Gillfillian. “Don’t fret! You won’t go. Listen, and do what I bid you: Go to my
private den, lock the door, and remain there until I come to release you. Now!”
Laleda disappeared immediately.
“There. You can’t send her away. Don’t you see?”
she added, looking sharply at her father. Unfortunately, Abaledina had
witnessed many battles such as this between her cousin, aunt, and uncle. She
knew what the outcome would be before it concluded. She was surprised that her
uncle hadn’t anticipated it.
“Now, papa,” Jeanilotta continued without another
glance toward her frenzied mother, “I came here with good news. Would you like
to hear it?”
“No,” he growled.
“But you’ll listen, and it will do you good. How
would you fancy Viscount Elwynalam for a son-in-law?”
Thankfully, Abaledina’s gasp was covered by Mrs.
Gillfillian’s continued hysterics. For a second, she was worried that Beritha
alone had heard it. The maid’s eyes flicked toward her and returned to their
work so quickly that Abaledina thought perhaps she had imagined it.
“How—what do you mean?” her uncle asked, smiling despite
himself.
“Simply this—I discarded Theodomani, and Viscount Elwynalam
pays me the most serious attention.”
“But you gave Montrevor your word,” her father interrupted,
his smile falling.
“No matter,” she replied. For a moment, her lips
trembled with some unexpressed emotion. “You and Mother had not yet signed the
contract, and one can’t always keep one’s promises. I suppose you won’t object
to the change?”
“Let me alone. I am surprised only that Viscount
Elwynalam agreed to it.” Jeanilotta’s eyes fell, and a slight blush filled her
cheeks, causing Abaledina to wonder what she did to get the viscount to agree. Her
uncle continued with good-natured petulance. “I won’t be held responsible for any
evil that results from these changes.”
Lieutenant Gillfillian returned to his messages
and after a few moments, bade his wife a hasty good night.
“Try to come out of your hysterics as rapidly as possible,”

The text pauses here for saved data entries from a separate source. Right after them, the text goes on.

@[simp] theorem recordAssertion_cfg (a : Assertion) (s : State) : (recordAssertion a s).cfg = s.cfg := rfl
@[simp] theorem recordAssertion_slot (a : Assertion) (s : State) : (recordAssertion a s).slot = s.slot := rfl
@[simp] theorem recordAssertion_phase (a : Assertion) (s : State) : (recordAssertion a s).phase = s.phase := rfl
@[simp] theorem recordAssertion_berr (a : Assertion) (s : State) : (recordAssertion a s).berr = s.berr := rfl
@[simp] theorem recordAssertion_latch (a : Assertion) (s : State) : (recordAssertion a s).latch = s.latch := rfl
@[simp] theorem recordAssertion_inten (a : Assertion) (s : State) : (recordAssertion a s).inten = s.inten := rfl
@[simp] theorem recordAssertion_cmdDone (a : Assertion) (s : State) : (recordAssertion a s).cmdDone = s.cmdDone := rfl
@[simp] theorem recordAssertion_outq (a : Assertion) (s : State) : (recordAssertion a s).outq = s.outq := rfl
@[simp] theorem recordAssertion_freq (a : Assertion) (s : State) : (recordAssertion a s).freq = s.freq := rfl
@[simp] theorem recordAssertion_total (a : Assertion) (s : State) : (recordAssertion a s).total = s.total := rfl
@[simp] theorem recordAssertion_tree (a : Assertion) (s : State) : (recordAssertion a s).tree = s.tree := rfl
@[simp] theorem recordAssertion_heap (a : Assertion) (s : State) : (recordAssertion a s).heap = s.heap := rfl
@[simp] theorem recordAssertion_ct (a : Assertion) (s : State) : (recordAssertion a s).ct = s.ct := rfl
@[simp] theorem recordAssertion_pk (a : Assertion) (s : State) : (recordAssertion a s).pk = s.pk := rfl
@[simp] theorem recordAssertion_dec (a : Assertion) (s : State) : (recordAssertion a s).dec = s.dec := rfl
@[simp] theorem recordAssertion_ctSel (a : Assertion) (s : State) : (recordAssertion a s).ctSel = s.ctSel := rfl
@[simp] theorem recordAssertion_nodeSel (a : Assertion) (s : State) : (recordAssertion a s).nodeSel = s.nodeSel := rfl
@[simp] theorem recordAssertion_env (a : Assertion) (s : State) :
    (recordAssertion a s).env = { s.env with assertions := s.env.assertions ++ [a] } := rfl

@[simp] theorem resetWith_cfg (c : Config) (e : Env) : (State.resetWith c e).cfg = c := rfl
@[simp] theorem resetWith_slot (c : Config) (e : Env) : (State.resetWith c e).slot = none := rfl
@[simp] theorem resetWith_phase (c : Config) (e : Env) : (State.resetWith c e).phase = .idle := rfl
@[simp] theorem resetWith_berr (c : Config) (e : Env) : (State.resetWith c e).berr = false := rfl
@[simp] theorem resetWith_latch (c : Config) (e : Env) : (State.resetWith c e).latch = ErrLatch.clear := rfl
@[simp] theorem resetWith_inten (c : Config) (e : Env) : (State.resetWith c e).inten = 0#3 := rfl
@[simp] theorem resetWith_cmdDone (c : Config) (e : Env) : (State.resetWith c e).cmdDone = false := rfl
@[simp] theorem resetWith_outq (c : Config) (e : Env) : (State.resetWith c e).outq = [] := rfl
@[simp] theorem resetWith_freq (c : Config) (e : Env) : (State.resetWith c e).freq = Vector.replicate 256 0#32 := rfl
@[simp] theorem resetWith_total (c : Config) (e : Env) : (State.resetWith c e).total = 0#32 := rfl
@[simp] theorem resetWith_tree (c : Config) (e : Env) :
    (State.resetWith c e).tree = { node := Vector.replicate 511 Node.zero, root := 0#9, count := 0#9 } := rfl
@[simp] theorem resetWith_heap (c : Config) (e : Env) : (State.resetWith c e).heap = [] := rfl
@[simp] theorem resetWith_ct (c : Config) (e : Env) : (State.resetWith c e).ct = Vector.replicate 256 CtEntry.empty := rfl
@[simp] theorem resetWith_pk (c : Config) (e : Env) :
    (State.resetWith c e).pk = { accn := 0#3, accv := 0#7, syms := 0#32, bits := 0#64, last := 0#4 } := rfl
@[simp] theorem resetWith_dec (c : Config) (e : Env) :
    (State.resetWith c e).dec = { dcnt := 0#32, doutcnt := 0#32, cand := [] } := rfl
@[simp] theorem resetWith_ctSel (c : Config) (e : Env) : (State.resetWith c e).ctSel = 0#8 := rfl
@[simp] theorem resetWith_nodeSel (c : Config) (e : Env) : (State.resetWith c e).nodeSel = 0#9 := rfl
@[simp] theorem resetWith_env (c : Config) (e : Env) : (State.resetWith c e).env = e := rfl

/-- The block's reset keeps the parameter and the surroundings and is otherwise the reset state (R61, R261). -/
theorem resetBlock_eq (s : State) : resetBlock s =
    { State.resetWith s.cfg { s.env with draws := s.env.draws + 1 } with
      tree := { node := freeArena s.env.draws, root := 0#9, count := 0#9 }
      heap := freeHeap s.env.draws } := rfl

end Sys2Proof.Machine
end

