-- ==== Sys2Proof/Tests/Slice0.lean ====
section
/-! SUPPORT. Tests: what is ill formed, every command's word from 30_encoding R103, worked vectors of 95_test_vectors, and a
witness for the hypotheses of every statement that has some. -/

namespace Sys2Proof.Tests

open Sys2Proof.Machine

set_option Elab.async false

/-! ### Ill-formed terms, one for each check of WellFormed.lean -/

/-- R105 (a): an OP outside R103. -/
theorem test_illformed_opcode : wordWellFormed 0x03000000#32 = false := by decide

/-- R105 (b): FADD with RSV ≠ 0. -/
theorem test_illformed_reserved : wordWellFormed 0x11000100#32 = false := by decide

/-- R105 (c): BUILD with IMM8 ≠ 0. -/
theorem test_illformed_operand : wordWellFormed 0x20000001#32 = false := by decide

/-- R6: depths just outside 32..65535. -/
theorem test_illformed_depth : Config.wellFormed ⟨31, 0⟩ = false ∧ Config.wellFormed ⟨65536, 0⟩ = false := by decide

/-- R82: misaligned, narrow read, narrow write. -/
theorem test_illformed_transaction :
    busTxWellFormed (.read 0x002#12 false) = false ∧ busTxWellFormed (.read 0x008#12 true) = false ∧
      busTxWellFormed (.write 0x01D#12 7#32 0b1111#4) = false ∧ busTxWellFormed (.write 0x01C#12 7#32 0b0001#4) = false := by
  decide

/-- R108: a C8 mnemonic alone, a C0 mnemonic with a byte, a byte above 255. -/
theorem test_illformed_line :
    asmWellFormed (.plain .fadd) = false ∧ asmWellFormed (.withByte .build (.dec 1)) = false ∧
      asmWellFormed (.withByte .din (.dec 256)) = false ∧ asmWellFormed (.withByte .din (.hex 0x100)) = false := by decide

/-! ### Every command's word, written from R103, and rejected words by name -/

theorem test_decode_nop : decode 0x00000000#32 = .ok .nop := by decide

theorem test_decode_srst : decode 0x01000000#32 = .ok .srst := by decide

theorem test_decode_errclr : decode 0x02000000#32 = .ok .errclr := by decide

theorem test_decode_fclr : decode 0x10000000#32 = .ok .fclr := by decide

theorem test_decode_fadd : decode 0b00010001000000000000000001100001#32 = .ok (.fadd 0x61#8) := by decide

theorem test_decode_build : decode 0x20000000#32 = .ok .build := by decide

theorem test_decode_ctclr : decode 0x21000000#32 = .ok .ctclr := by decide

theorem test_decode_pkstart : decode 0x30000000#32 = .ok .pkstart := by decide

theorem test_decode_pkb : decode 0b00110001000000000000000011111111#32 = .ok (.pkb 0xFF#8) := by decide

theorem test_decode_pkend : decode 0x32000000#32 = .ok .pkend := by decide

theorem test_decode_darm : decode 0x40000000#32 = .ok .darm := by decide

theorem test_decode_din : decode 0b01000001000000000000000011100010#32 = .ok (.din 0xE2#8) := by decide

theorem test_decode_dend : decode 0x42000000#32 = .ok .dend := by decide

/-- R105's three examples. -/
theorem test_decode_illegal :
    decode 0x03000000#32 = .error .undefinedOp ∧ decode 0x11000100#32 = .error .reservedNotZero ∧
      decode 0x20000001#32 = .error .operandNotZero := by decide

/-- No two rows of R103 match the same word: some bit of both masks differs. -/
theorem test_rows_disjoint :
    opcodeTable.Pairwise (fun a b => a.pattern &&& (a.mask &&& b.mask) ≠ b.pattern &&& (a.mask &&& b.mask)) := by decide

/-- R108: FADD 0x61, PKB 'a' and DIN 226 assemble to R111's and R103's words. -/
theorem test_assemble :
    assemble (.withByte .fadd (.hex 0x61)) = some 0x11000061#32 ∧ assemble (.withByte .pkb (.chr 'a')) = some 0x31000061#32 ∧
      assemble (.withByte .din (.dec 226)) = some 0x410000E2#32 ∧ assemble (.plain .build) = some 0x20000000#32 := by decide

/-- R108's own examples as text, with a comment; a C0 mnemonic with a byte and a lower-case one are no lines. -/
theorem test_assemble_text :
    assembleText "BUILD" = some 0x20000000#32 ∧ assembleText "FADD 0x61   ; one more" = some 0x11000061#32 ∧
      assembleText "PKB 'a'" = some 0x31000061#32 ∧ assembleText "DIN 226" = some 0x410000E2#32 ∧
      assembleText "CMDW 0x03000000" = some 0x03000000#32 ∧ assembleText "BUILD 1" = none ∧ assembleText "build" = none := by
  decide +kernel

/-- Lines of P1 and P2 of 95_test_vectors as text. -/
theorem test_script_text :
    scriptText "FADDS \"ab\"  ; two" = some [.bus (.write 0x00C#12 0x11000061#32 0b1111#4), .wait,
        .bus (.write 0x00C#12 0x11000062#32 0b1111#4), .wait] ∧
      scriptText "WR CT_SEL, 0x61" = some [.bus (.write 0x090#12 0x61#32 0b1111#4)] ∧
      scriptText "RD CT_CODE0 = 0x00000001" = some [.readAsserting 0x0A0#12 1#32] ∧
      scriptText "RD FREQ[0x61] = 3" = some [.readAsserting 0x584#12 3#32] ∧
      scriptText "RD FREQ['a']" = some [.bus (.read 0x584#12 false)] ∧
      scriptText "LOADCT 0x62, 2, 0x0" = some (scriptLoadct 0x62#8 2#8 0#256) ∧
      scriptText "; host stores the artifact" = some [] := by
  decide +kernel

/-! ### States to test on -/

/-- The table of V-B1: a "1", b "00", c "01". -/
def tableA : CodeTable :=
  ctSet (ctSet (ctSet emptyTable 0x61#8 ⟨1#8, 1#256⟩) 0x62#8 ⟨2#8, 0#256⟩) 0x63#8 ⟨2#8, 1#256⟩

/-- The frequencies of V-B1, "aaabc". -/
def counted : State :=
  { State.reset with
    freq := (((Vector.replicate 256 0#32).set 0x61 3#32).set 0x62 1#32).set 0x63 1#32
    total := 5#32 }

/-- One symbol, V-B6. -/
def countedOne : State := { State.reset with freq := (Vector.replicate 256 0#32).set 0x41 1000#32, total := 1000#32 }

/-- TOTAL at its largest, V-F4. -/
def countedFull : State :=
  { State.reset with freq := (Vector.replicate 256 0#32).set 0x41 0xFFFFFFFF#32, total := 0xFFFFFFFF#32 }

/-- An open packing session over table A, with three pending bits (V-P1 after three PKB 61). -/
def packing : State :=
  { State.reset with phase := .pack, ct := tableA, pk := { accn := 3#3, accv := 7#7, syms := 3#32, bits := 3#64, last := 0#4 } }

/-- PKSYMS at its largest, V-P9. -/
def packingFull : State := { packing with pk := { packing.pk with syms := 0xFFFFFFFF#32 } }

/-- An open decoding session over table A with DCNT = n. -/
def decoding (n : Word) : State :=
  { State.reset with phase := .decode, ct := tableA, dec := { dcnt := n, doutcnt := 0#32, cand := [] } }

/-- A latched error, V-C3. -/
def failed : State :=
  { State.reset with latch := { err := true, code := 1#8, info := 0#32, cmd := 0x03000000#32 }, cmdDone := true }

/-- A state with a word in SLOT. -/
def withSlot (w : Word) (s : State) : State := { s with slot := some w }

/-- A state whose turns are given. -/
def withTurns (ts : List Turn) (s : State) : State := { s with env := { s.env with turns := ts } }

/-- The next state, for tests that look at one. -/
def after (o : Host.Outcome State Fault Refusal) : Option State :=
  match o with
  | .next t => some t
  | .fault _ => none
  | .refused _ => none

/-! ### Worked vectors of 95_test_vectors -/

/-- V-C1: NOP from reset leaves STATUS = 0 and INTPEND = 1. -/
theorem test_nop : ((after (exec .nop State.reset)).map fun t => (status t, intPend t)) = some (0#32, 1#32) := by decide +kernel

/-- V-C8: SRST in PACK with bytes in OUTQ: STATUS and INTPEND read 0, OUTQ is empty. -/
theorem test_srst :
    ((after (exec .srst { packing with outq := [1#8, 2#8, 3#8], total := 5#32 })).map fun t =>
      (status t, intPend t, t.outq, t.total)) = some (0#32, 0#32, [], 0#32) := by decide +kernel

/-- V-C7: ERRCLR after an error leaves STATUS 0 and the latch zero. -/
theorem test_errclr : ((after (exec .errclr failed)).map fun t => (status t, t.latch)) = some (0#32, ErrLatch.clear) := by
  decide +kernel

/-- V-F2: FCLR. -/
theorem test_fclr : ((after (exec .fclr counted)).map fun t => (freqAt t 0x61#8, t.total)) = some (0#32, 0#32) := by
  decide +kernel

/-- V-F3: FADD 0xFF. -/
theorem test_fadd : ((after (exec (.fadd 0xFF#8) State.reset)).map fun t => (freqAt t 0xFF#8, freqAt t 0#8, t.total)) =
    some (1#32, 0#32, 1#32) := by decide +kernel

/-- V-F4: OVERFLOW. -/
theorem test_fadd_overflow :
    ((after (exec (.fadd 0x42#8) countedFull)).map fun t => (t.latch, freqAt t 0x42#8, t.total)) =
      some (⟨true, 4#8, 0x42#32, 0x11000042#32⟩, 0#32, 0xFFFFFFFF#32) := by decide +kernel

/-- V-B1: ROOT, NODECNT, NSYM, MAXLEN and the code of c after BUILD over "aaabc". -/
theorem test_build :
    ((after (exec .build counted)).map fun t =>
      (t.tree.root, t.tree.count, regValue t .nsym, regValue t .maxlen, symCode t.ct 0x63#8)) =
      some (4#9, 5#9, 3#32, 2#32, [false, true]) := by decide +kernel

/-- V-B1: NODE_INFO of NODE[3] and NODE[4]. -/
theorem test_build_nodes :
    ((after (exec .build counted)).map fun t =>
      (regValue { t with nodeSel := 3#9 } .nodeInfo, regValue { t with nodeSel := 4#9 } .nodeInfo)) =
      some (0x80040100#32, 0x80000300#32) := by decide +kernel

/-- V-T1: CTCLR. -/
theorem test_ctclr : ((after (exec .ctclr { State.reset with ct := tableA })).map fun t =>
    (regValue t .nsym, regValue t .maxlen)) = some (0#32, 0#32) := by decide +kernel

/-- R190's example: STATUS = 4 after PKSTART. -/
theorem test_pkstart : ((after (exec .pkstart State.reset)).map status) = some 4#32 := by decide +kernel

/-- V-P1: the fourth PKB gives PKACC = 0x1C05. -/
theorem test_pkb : ((after (exec (.pkb 0x62#8) packing)).map fun t => (regValue t .pkacc, t.pk.syms, t.pk.bits, t.outq)) =
    some (0x00001C05#32, 4#32, 5#64, []) := by decide +kernel

/-- V-P10: NO_CODE has priority over OVERFLOW. -/
theorem test_pkb_priority : ((after (exec (.pkb 0x7A#8) packingFull)).map fun t => (t.latch.code, t.latch.info)) =
    some (5#8, 0x7A#32) := by decide +kernel

/-- R192's example: seven pending bits 1110001 leave as 0xE2, PKLAST = 7. -/
theorem test_pkend :
    ((after (exec .pkend { packing with pk := ⟨7#3, 0b1110001#7, 5#32, 7#64, 0#4⟩ })).map fun t =>
      (t.outq, t.pk.last, t.phase, regValue t .pkacc)) = some ([0xE2#8], 7#4, .idle, 0#32) := by decide +kernel

/-- V-D12: CORRUPT_TABLE with the pair (61, 62). -/
theorem test_darm_corrupt :
    ((after (exec .darm
      { State.reset with
        ct := ctSet (ctSet emptyTable 0x61#8 ⟨1#8, 0#256⟩) 0x62#8 ⟨2#8, 1#256⟩
        dec := ⟨1#32, 0#32, []⟩ })).map fun t => (t.latch.code, t.latch.info, t.phase)) =
      some (6#8, 0x00006261#32, .idle) := by decide +kernel
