-- ==== Sys2Proof/Machine/Tab.lean ====
section
/-! DEFINITION. Tables of a fixed number of like records (sixteen loops, twelve rooms, ...), as plain
data: a list together with the proof of its length. -/

namespace Sys2Proof.Machine

/-- `n` records of one kind, indexes 0 to n - 1. -/
structure Tab (n : Nat) (α : Type) where
  toList : List α
  len : toList.length = n
deriving DecidableEq, Repr

variable {n : Nat} {α β : Type}

/-- The record at an index. -/
def Tab.get (t : Tab n α) (i : Fin n) : α := t.toList.get (i.cast t.len.symm)

/-- The table with the record at one index replaced. -/
def Tab.set (t : Tab n α) (i : Fin n) (a : α) : Tab n α :=
  ⟨t.toList.set i.val a, by rw [List.length_set]; exact t.len⟩

/-- The table with the record at one index changed by a function. -/
def Tab.modify (t : Tab n α) (i : Fin n) (f : α → α) : Tab n α := t.set i (f (t.get i))

/-- The table whose record at index i is `f i`. -/
def Tab.ofFn (f : Fin n → α) : Tab n α := ⟨List.ofFn f, List.length_ofFn⟩

/-- Every record changed alike. -/
def Tab.map (f : α → β) (t : Tab n α) : Tab n β :=
  ⟨t.toList.map f, by rw [List.length_map]; exact t.len⟩

/-- Every record changed, with its index at hand. -/
def Tab.mapIdx (f : Fin n → α → β) (t : Tab n α) : Tab n β := Tab.ofFn fun i => f i (t.get i)

/-- The same record at every index. -/
def Tab.fill (a : α) : Tab n α := ⟨List.replicate n a, List.length_replicate⟩

/-- How many records satisfy a test. -/
def Tab.count (p : α → Bool) (t : Tab n α) : Nat := t.toList.countP p

/-- Is there a record that satisfies a test? -/
def Tab.any (p : α → Bool) (t : Tab n α) : Bool := t.toList.any p

/-- The lowest index whose record satisfies a test. -/
def Tab.find (p : α → Bool) (t : Tab n α) : Option (Fin n) :=
  (List.finRange n).find? fun i => p (t.get i)

end Sys2Proof.Machine
end

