-- ==== Sys2Proof/Machine/Rooms.lean ====
section
/-! DEFINITION. Room records (03, section 3.2) and the room controller (05). -/

namespace Sys2Proof.Machine

/-- A room report as delivered (01, section 1.1): presence bits 0 to 2 and the reported values. -/
structure Report where
  air : Int
  setpoint : Int
  mode : RoomMode
  floor : Option Int
  windowOpen : Bool
  batteryLow : Bool
deriving DecidableEq, Repr

/-! ## Taking in a report (03, R51, R53, R54) -/

/-- 03 R51: air temperature. -/
def Room.takeAir (t : Int) (r : Room) : Room :=
  if Config.airLow ≤ t ∧ t ≤ Config.airHigh then
    { r with air := some t, implausible := false, sinceReport := 0
             state := if r.state == .unbound then .unbound else .active }
  else { r with implausible := true }

/-- 03 R53: the window bit. -/
def Room.takeWindow (isOpen : Bool) (r : Room) : Room :=
  let r := { r with windowOpen := isOpen }
  if isOpen then
    if r.windowMark || r.lockout then r else { r with windowMark := true, windowRounds := 0 }
  else if r.windowMark then { r with windowMark := false, windowRounds := 0, lockout := false }
  else { r with lockout := false }

/-- 03 R54: does this floor temperature reach the room's floor limit? -/
def Room.floorReached (f : Int) (r : Room) : Bool := r.cfg.floorLimit.elim false fun l => l ≤ f

/-- 03 R54: the floor temperature, when the report carries one. -/
def Room.takeFloor (floor : Option Int) (r : Room) : Room :=
  match floor with
  | none => r
  | some f =>
    let r := { r with floor := some f }
    match r.cfg.floorLimit with
    | none => r
    | some l =>
      if l ≤ f then { r with limited := true }
      else if f ≤ l - Config.floorHysteresis then { r with limited := false }
      else r

/-- 03 R51: a report taken in, field by field. -/
def Room.takeReport (p : Report) (r : Room) : Room :=
  let r := r.takeAir p.air
  let r := { r with setpoint := some (clampTo Config.setpointLow Config.setpointHigh p.setpoint)
                    mode := some p.mode, batteryLow := p.batteryLow }
  (r.takeWindow p.windowOpen).takeFloor p.floor

/-- 03 R51, R54: the record of a room takes in a report; a floor temperature at or above the limit
sets FLOOR_LIMIT. -/
def State.takeReport (s : State) (room : Fin 12) (p : Report) : State :=
  let t := s.setRoom room (Room.takeReport p)
  match p.floor with
  | none => t
  | some f => if (s.rooms.get room).floorReached f then t.raiseFlag .floorLimit room.val f else t

/-! ## Ageing (03, R52, R53) -/

/-- 03 R52: a bound room's rounds since report rise. -/
def Room.ageReport (r : Room) : Room :=
  if r.state == .unbound then r else { r with sinceReport := bump r.sinceReport }

/-- 03 R52: a WAITING or ACTIVE room whose count has reached its stale time. -/
def Room.goesStale (r : Room) : Bool :=
  (r.state == .waiting || r.state == .active) && decide (r.cfg.staleTime ≤ r.sinceReport)

/-- 03 R52: one room's rounds since report age; at the stale time the room becomes STALE and
ROOM_STALE is set. -/
def State.ageReport (s : State) (room : Fin 12) : State :=
  let r := (s.rooms.get room).ageReport
  if r.goesStale then
    (s.setRoom room fun _ => { r with state := .stale }).raiseFlag .roomStale room.val r.sinceReport
  else s.setRoom room fun _ => r

/-- 03 R53: the window rounds of a room with the WINDOW mark reach its timeout at this expiry. -/
def Room.windowTimesOut (r : Room) : Bool :=
  r.state != .unbound && r.windowMark && decide (r.cfg.windowTimeout ≤ r.windowRounds + 1)

/-- 03 R53: the WINDOW mark ages; at the timeout it is lifted and the lockout is set. -/
def Room.ageWindow (r : Room) : Room :=
  if r.windowTimesOut then { r with windowMark := false, windowRounds := 0, lockout := true }
  else if r.state != .unbound && r.windowMark then { r with windowRounds := r.windowRounds + 1 }
  else r

/-- 03 R51 to R53: one room ages at a control-round expiry. -/
def State.ageRoom (s : State) (room : Fin 12) : State :=
  (s.ageReport room).setRoom room Room.ageWindow

/-! ## Demand (05) -/

/-- 05 R79: the effective setpoint; none while setpoint or mode is absent. -/
def Room.effective (r : Room) : Option Int :=
  match r.setpoint, r.mode with
  | some t, some .comfort => some t
  | some t, some .setback => some (t - r.cfg.setback)
  | some _, some .off => some Config.frostGuard
  | _, _ => none

/-- 05 R80: the clamped error. -/
def roomError (effective air : Int) : Int :=
  clampTo (-Config.errorLimit) Config.errorLimit (effective - air)

/-- 05 R82: the integrator under conditional integration, `previous` being the previous demand. -/
def nextIntegrator (ki previous integrator e : Int) : Int :=
  if (previous = Config.full ∧ 0 < e) ∨ (previous = 0 ∧ e < 0) then integrator
  else clampTo 0 Config.full (integrator + divRound (e * ki) 6000)

/-- 05 R80 to R83: the regulated treatment with its error. -/
def Room.regulate (e : Int) (r : Room) : Room :=
  let i := nextIntegrator r.cfg.ki r.demand r.integrator e
  { r with integrator := i
           demand := clampTo 0 Config.full (divRound (e * r.cfg.kp) 100 + i) }

/-- 05 R84: the frost guard. -/
def Room.frost (r : Room) : Room :=
  let cold := r.air.elim false fun t => t < Config.frostGuard
  { r with integrator := 0, demand := if cold then Config.frostDemand else 0 }

/-- 05 R77: the room's treatment, chosen from its state, WINDOW mark and mode, and its I and D. An
ACTIVE room without its values is outside R77 and keeps I with demand 0; no run reaches it (R80;
DESIGN CHOICE, log entry 31). -/
def Room.control (r : Room) : Room :=
  match r.state with
  | .unbound => { r with demand := 0 }
  | .waiting => { r with demand := 0 }
  | .stale => if r.windowMark then { r with demand := 0 } else { r with demand := r.cfg.fallback }
  | .active =>
    if r.windowMark then { r with demand := 0 }
    else if r.mode == some .off then r.frost
    else match r.effective, r.air with
      | some t, some a => r.regulate (roomError t a)
      | _, _ => { r with demand := 0 }

/-- 05 R76: every room's demand, one room at a time and independently. -/
def State.controlRooms (s : State) : State := { s with rooms := s.rooms.map Room.control }

/-! ## Hand-overs from the binding table (03, R49) -/

/-- 03 R49: the room becomes UNBOUND, or WAITING when bound afresh, with its live fields cleared. -/
def Room.handed (st : RoomState) (r : Room) : Room := .cleared r.cfg st

end Sys2Proof.Machine
end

he added before retiring to his study.
Jeanilotta came to where Abaledina and Beritha
attended to her mother for a few moments. Once she saw there would be no
opportunity to communicate the alteration to a rational mother, she withdrew to
her apartment. After helping Beritha move the inconsolable woman to her bed, Abaledina
soon followed her cousin’s example since she could provide no additional
assistance to her aunt.
In her private den, Abaledina perused Eriath’s
long message again. She silently thanked him for his goodness, but she could
not solve the mystery of why it contained almost the same information she had
sent him without it being a reply to her message. She wondered if her message
had perhaps vexed him so much that he wanted to be the one rejecting her
instead of being rejected by her. She quickly discarded this solution because
it was unworthy of him. Likely he wanted to take the blame instead of having it
fall on her. Although this explained his message to her uncle, it still did not
explain why he sent such an odd message to her. She decided she would have to
wait until he arrived to learn the truth behind it.
Her thoughts then turned to Jeanilotta’s
proclamation and Viscount Elwynalam. He had expressed the most tender
sentiments to her at the museum with the statement that he would wait for her. She
saw Theodomani leaving and knew her foolish cousin must have broken his heart. When
she arrived in her empty parlor after Jeanilotta had sent her there on the
false premise of a visitor, she should have instantly returned to the main parlor.
Perhaps once she had left, Viscount Elwynalam had fallen prey to her cousin’s
wiles.
She was slightly unsettled because if he had waited
one day, she would have encouraged a more serious relationship with him now
that her cousin had released her conscience. She understood that she asked much
of him, so she did not begrudge him his choice. Before she drifted off to
sleep, she resolved to keep her distance now that he had chosen another.